(Beginning of The records)
-- ==== Sys2Proof/Machine/Paging.lean ====
section
/-! DEFINITION. Translation tables (R368-R372), the device's own reads and writes of memory (descriptors, rings and
records), the error counter and interrupts (R386), and CRC-32. -/

namespace Sys2Proof.Machine

/-! ## Interrupts and the error counter (R386) -/

/-- Sends something to the outside. -/
def State.send (s : State) (o : Out) : State := { s with outbox := s.outbox ++ [o] }

/-- An MSI-X table entry that the host has not written: masked, as PCIe resets it (log 73). -/
def MsixEnt.init : MsixEnt := { addr := 0, data := 0, mask := true, pending := false }

/-- The key of a vector's entry: PF0 is function 0, VF v is function v + 1. -/
def msixKey (fn : Option (Fin 384)) (vector : Nat) : Nat :=
  2048 * (match fn with
    | none => 0
    | some v => v.val + 1) + vector

/-- The table entry of a vector. -/
def State.msixOf (s : State) (fn : Option (Fin 384)) (vector : Nat) : MsixEnt :=
  SMap.get MsixEnt.init s.msix (msixKey fn vector)

/-- The number of a function: PF0 is 0, VF v is v + 1. -/
def fnNo (fn : Option (Fin 384)) : Nat :=
  match fn with
  | none => 0
  | some v => v.val + 1

/-- The function sends messages: MSI-X is enabled and the function is not masked, as PCIe defines them (R386; log 73). -/
def State.msixOn (s : State) (fn : Option (Fin 384)) : Bool :=
  let x := SMap.get 0 s.msixCtl (fnNo fn)
  x.testBit 15 && !x.testBit 14

/-- Raises a vector (R386): a masked one becomes pending, and one that is pending already merges with it. -/
def State.irq (s : State) (fn : Option (Fin 384)) (vector : Nat) : State :=
  let e := s.msixOf fn vector
  if e.mask || !s.msixOn fn then { s with msix := SMap.set MsixEnt.init s.msix (msixKey fn vector) { e with pending := true } }
  else s.send (.msix fn vector e.addr e.data)

/-- Counts an error in PF0's counter and raises its vector. -/
def State.pf0Error (s : State) : State := State.irq { s with pf0err := s.pf0err + 1 } none 64

/-- An access dropped before READY (R456). -/
def State.dropEarly (s : State) : State := { s with drop := satTo 0xFFFF (s.drop + 1) }

/-- The VF of a context; none for a steward context. -/
def ctxVf (c : CtxId) : Option (Fin 384) := if h : c.val < 384 then some ⟨c.val, h⟩ else none

/-- Raises a vector after the records that still wait to be written (R386). -/
def State.announce (s : State) (fn : Option (Fin 384)) (vector : Nat) : State :=
  if s.recs.isEmpty then s.irq fn vector
  else { s with recs := s.recs ++ [{ dst := .phys 0, bytes := [], msg := some (fn, vector) }] }

/-- Raises a vector of a context's VF. A steward context has none. -/
def State.vfIrq (s : State) (c : CtxId) (vector : Nat) : State :=
  match ctxVf c with
  | some v => s.announce (some v) vector
  | none => s

/-! ## CRC-32 (IEEE 802.3) -/

/-- One bit of the CRC. -/
def crcBit (c : Nat) : Nat := if c % 2 = 1 then (c / 2) ^^^ 0xEDB88320 else c / 2

/-- One byte of the CRC. -/
def crcByte (c : Nat) (b : Byte) : Nat :=
  crcBit (crcBit (crcBit (crcBit (crcBit (crcBit (crcBit (crcBit (c ^^^ b.toNat))))))))

/-- CRC-32 of bytes. -/
def crc32 (bs : List Byte) : Nat := bs.foldl crcByte 0xFFFFFFFF ^^^ 0xFFFFFFFF

/-- A record with its CRC in the last four bytes. -/
def withCrc (bs : List Byte) : List Byte := bs ++ bytesOfNat 4 (crc32 bs)

/-- The record's last four bytes are the CRC of the others. -/
def crcOk (bs : List Byte) : Bool :=
  decide (crc32 (bs.take (bs.length - 4)) = natOfBytes (bs.drop (bs.length - 4)))

/-! ## Contexts and their tables -/

/-- A table entry (R369-R371). -/
inductive TabEnt
  | invalid
  | malformed
  | table (addr : Nat)
  | leaf (size : Fin 6) (frame : Nat) (kind : Fin 3) (rd wr ex : Bool)
  deriving DecidableEq, Repr

/-- The page size of a leaf at a level with a GROUP, and the low ADDR bits above bit 12 that must be 0 (R370). -/
def leafSize (lvl group : Nat) : Option (Fin 6 × Nat) :=
  match lvl, group with
  | 0, 0 => some (0, 0)
  | 0, 1 => some (1, 0)
  | 1, 0 => some (2, 9)
  | 1, 1 => some (3, 9)
  | 1, 2 => some (4, 9)
  | 2, 0 => some (5, 18)
  | _, _ => none

/-- Reads an entry of a table at a level (R369-R371). -/
def tabEnt (lvl e : Nat) : TabEnt :=
  let addr := bitsAt e 12 40
  if bitsAt e 0 1 = 0 then .invalid
  else if bitsAt e 52 12 ≠ 0 ∨ bitsAt e 10 2 ≠ 0 ∨ bitsAt e 7 1 ≠ 0 then .malformed
  else if bitsAt e 1 1 = 0 then
    if lvl = 0 ∨ bitsAt e 2 8 ≠ 0 then .malformed else .table (addr * 4096)
  else if lvl = 3 then .malformed
  else
    match leafSize lvl (bitsAt e 5 2) with
    | none => .malformed
    | some (size, low) =>
      let f := fun (k : Fin 3) => TabEnt.leaf size (addr * 4096 / pageBytes size * (pageBytes size / 4096)) k
        (bitsAt e 2 1 = 1) (bitsAt e 3 1 = 1) (bitsAt e 4 1 = 1)
      if bitsAt addr 0 low ≠ 0 then .malformed
      else
        match bitsAt e 8 2 with
        | 0 => f 0
        | 1 => f 1
        | 2 => f 2
        | _ => .malformed

/-- Where a walk stopped: REASON and LEVEL of its page request (R377). -/
structure WalkStop where
  reason : Nat
  level : Nat
  deriving DecidableEq, Repr

/-- How a walk ends, or what it waits for: a leaf; a stop, which posts a page request; a block of a table that is to be filled;
or a table that the walk's context may not read, or whose line is poisoned (R365, R374, R408, R416). -/
inductive Walked
  | leaf (e : TlbEnt)
  | stop (w : WalkStop)
  | fill (frame : Nat)
  | bad (cause : Cause)
  deriving DecidableEq, Repr

/-- A table entry as a walker of the context reads it at the system cache (R365, R374). -/
def State.tableRead (s : State) (ctx : CtxId) (pa : Nat) : Except Walked Nat :=
  match s.physRead ctx pa 8 0 with
  | .data bs => .ok (natOfBytes bs)
  | .fill f => .error (.fill f)
  | .poison c => .error (.bad c)
  | .barred | .peer => .error (.bad .protection)

/-- Walks the tables from a level down, with a reader of their entries (R368, R371). -/
def walkFrom (read : Nat → Except Walked Nat) (ctx : CtxId) (va : Nat) : Nat → Nat → Walked
  | lvl, base =>
    match read (base + 8 * (va / 2 ^ (12 + 9 * lvl) % 512)) with
    | .error w => w
    | .ok x =>
      match tabEnt lvl x with
      | .invalid => .stop ⟨0, lvl⟩
      | .malformed => .stop ⟨1, lvl⟩
      | .leaf size frame kind rd wr ex => .leaf { ctx, vpage := va / pageBytes size, frame, size, kind, rd, wr, ex }
      | .table addr =>
        match lvl with
        | 0 => .stop ⟨1, 0⟩
        | l + 1 => walkFrom read ctx va l addr

/-- A whole walk of a context's tables with a reader of their entries (R368, R372). -/
def State.walkWith (s : State) (read : Nat → Except Walked Nat) (ctx : CtxId) (va : Nat) : Walked :=
  match s.ctxDesc ctx with
  | none => .stop ⟨0, 3⟩
  | some d => if bitsAt d 88 1 = 0 then .stop ⟨0, 3⟩ else walkFrom read ctx va 3 (bitsAt d 12 40 * 4096)

/-- The addresses of the entries that a walk from a level down reads. -/
def walkReads (read : Nat → Except Walked Nat) (va : Nat) : Nat → Nat → List Nat
  | lvl, base =>
    let a := base + 8 * (va / 2 ^ (12 + 9 * lvl) % 512)
    a :: match read a with
      | .error _ => []
      | .ok x =>
        match tabEnt lvl x, lvl with
        | .table addr, l + 1 => walkReads read va l addr
        | _, _ => []

/-- The lines of the tables that a walk of a context has read have been used (R366, R374). -/
def State.walkUsed (s : State) (ctx : CtxId) (va : Nat) : State :=
  match s.ctxDesc ctx with
  | none => s
  | some d =>
    if bitsAt d 88 1 = 0 then s
    else (walkReads (s.tableRead ctx) va 3 (bitsAt d 12 40 * 4096)).foldl State.touch s

/-- A whole walk of a context's tables, at the system cache in that context (R365, R374). -/
def State.walkTables (s : State) (ctx : CtxId) (va : Nat) : Walked := s.walkWith (s.tableRead ctx) ctx va

/-- The leaf that the tables now hold for an address, whatever the cache holds of them. -/
def State.leafNow (s : State) (ctx : CtxId) (va : Nat) : Option TlbEnt :=
  match s.walkWith (fun pa => .ok (s.peekNat pa 8)) ctx va with
  | .leaf e => some e
  | _ => none

/-! ## Reads of the device itself -/

/-- How a read of the device itself ends, or what it waits for: a block to be filled, or the host allowance. -/
inductive DevRead
  | data (bs : List Byte)
  | noLeaf (at_ : WalkStop) (va : Nat)
  | forbidden
  | failed (cause : Cause)
  | fill (frame : Nat)
  | draw
  deriving DecidableEq, Repr

/-- Reads 64 bytes at a 64-byte-aligned virtual address through a context, as a request of that context (R365, R408). -/
def State.devRead64 (s : State) (ctx : CtxId) (va : Nat) : DevRead :=
  match s.walkTables ctx va with
  | .stop w => .noLeaf w va
  | .fill f => .fill f
  | .bad c => if c = .protection then .forbidden else .failed c
  | .leaf e =>
    if !e.rd then .forbidden
    else if s.hostWaits ctx e.kind (e.pa va) then .draw
    else
      match s.physRead ctx (e.pa va) 64 e.kind with
      | .data bs => .data bs
      | .poison c => .failed c
      | .barred | .peer => .forbidden
      | .fill f => .fill f

/-- Reads `n` blocks of 64 bytes one after the other. -/
def State.devParts (s : State) (ctx : CtxId) (va : Nat) : Nat → DevRead
  | 0 => .data []
  | n + 1 =>
    match s.devRead64 ctx va with
    | .data bs =>
      match s.devParts ctx (va + 64) n with
      | .data rest => .data (bs ++ rest)
      | r => r
    | r => r

/-- The places in memory of `n` blocks of 64 bytes, by KIND and address. -/
def State.devPlaces (s : State) (ctx : CtxId) (va n : Nat) : List (Fin 3 × Nat) :=
  (List.range n).filterMap fun k =>
    match s.walkTables ctx (va + 64 * k) with
    | .leaf e => some (e.kind, e.pa (va + 64 * k))
    | _ => none

/-- The blocks of host memory that a read of `n` times 64 bytes brings: each draws on the host allowance (R354). -/
def State.devDraws (s : State) (ctx : CtxId) (va n : Nat) : Nat := s.hostBlocks ctx (s.devPlaces ctx va n)

/-- Reads `n` blocks of 64 bytes, once the host allowance covers all that they draw on it (R354, R356). -/
def State.devRead (s : State) (ctx : CtxId) (va n : Nat) : DevRead :=
  match s.devParts ctx va n with
  | .data bs => if s.hostAllow < 8 * s.devDraws ctx va n then .draw else .data bs
  | r => r

/-- A read of the device itself has been made: it has drawn on the host allowance, and has used the lines of its tables and its data
(R354, R366). -/
def State.devDrawn (s : State) (ctx : CtxId) (va n : Nat) : State :=
  let s1 := { s with hostAllow := s.hostAllow - 8 * s.devDraws ctx va n }
  let s2 := (dedup ((List.range n).map fun k => (va + 64 * k) / 4096)).foldl (fun st p => st.walkUsed ctx (p * 4096)) s1
  (s.devPlaces ctx va n).foldl (fun st p => st.touch p.2) s2

/-- Asks for a block that an access of the device itself needs; the fill draws on the host allowance (R354, R356). -/
def State.ownFill (s : State) (ctx : CtxId) (frame : Nat) : State :=
  if s.hostCovers then s.needFill { frame, ctx, core := none, quiet := false } else s

/-- Does what a read of the device itself waits for. -/
def State.devWait (s : State) (ctx : CtxId) (r : DevRead) : State :=
  match r with
  | .fill f => s.ownFill ctx f
  | _ => s

/-- A read of the device itself waits. -/
def DevRead.waits : DevRead → Bool
  | .fill _ | .draw => true
  | _ => false

/-- Whose access a walk serves. -/
def WalkFor.user : WalkFor → CoreId × PageUser
  | .probe c => (c, .eng .a)
  | .access c e _ => (c, .eng e)
  | .copy c e _ => (c, .copy e)

/-- One more failure in a row of an access at an address, by page (R378). -/
def failAgain (m : SMap Nat) (va : Nat) : SMap Nat := SMap.set 0 m (va / 4096) (SMap.get 0 m (va / 4096) + 1)

end Sys2Proof.Machine
end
(End of The records)
**Your assignment**. Nothing but the lines from the top of the records down to the line with "def MsixEnt.init : MsixEnt" belongs in the answer; repeat them exactly.

**Output for this task**.
-- ==== Sys2Proof/Machine/Paging.lean ====
section
/-! DEFINITION. Translation tables (R368-R372), the device's own reads and writes of memory (descriptors, rings and
records), the error counter and interrupts (R386), and CRC-32. -/

namespace Sys2Proof.Machine

/-! ## Interrupts and the error counter (R386) -/

/-- Sends something to the outside. -/
def State.send (s : State) (o : Out) : State := { s with outbox := s.outbox ++ [o] }

/-- An MSI-X table entry that the host has not written: masked, as PCIe resets it (log 73). -/
def MsixEnt.init : MsixEnt := { addr := 0, data := 0, mask := true, pending := false }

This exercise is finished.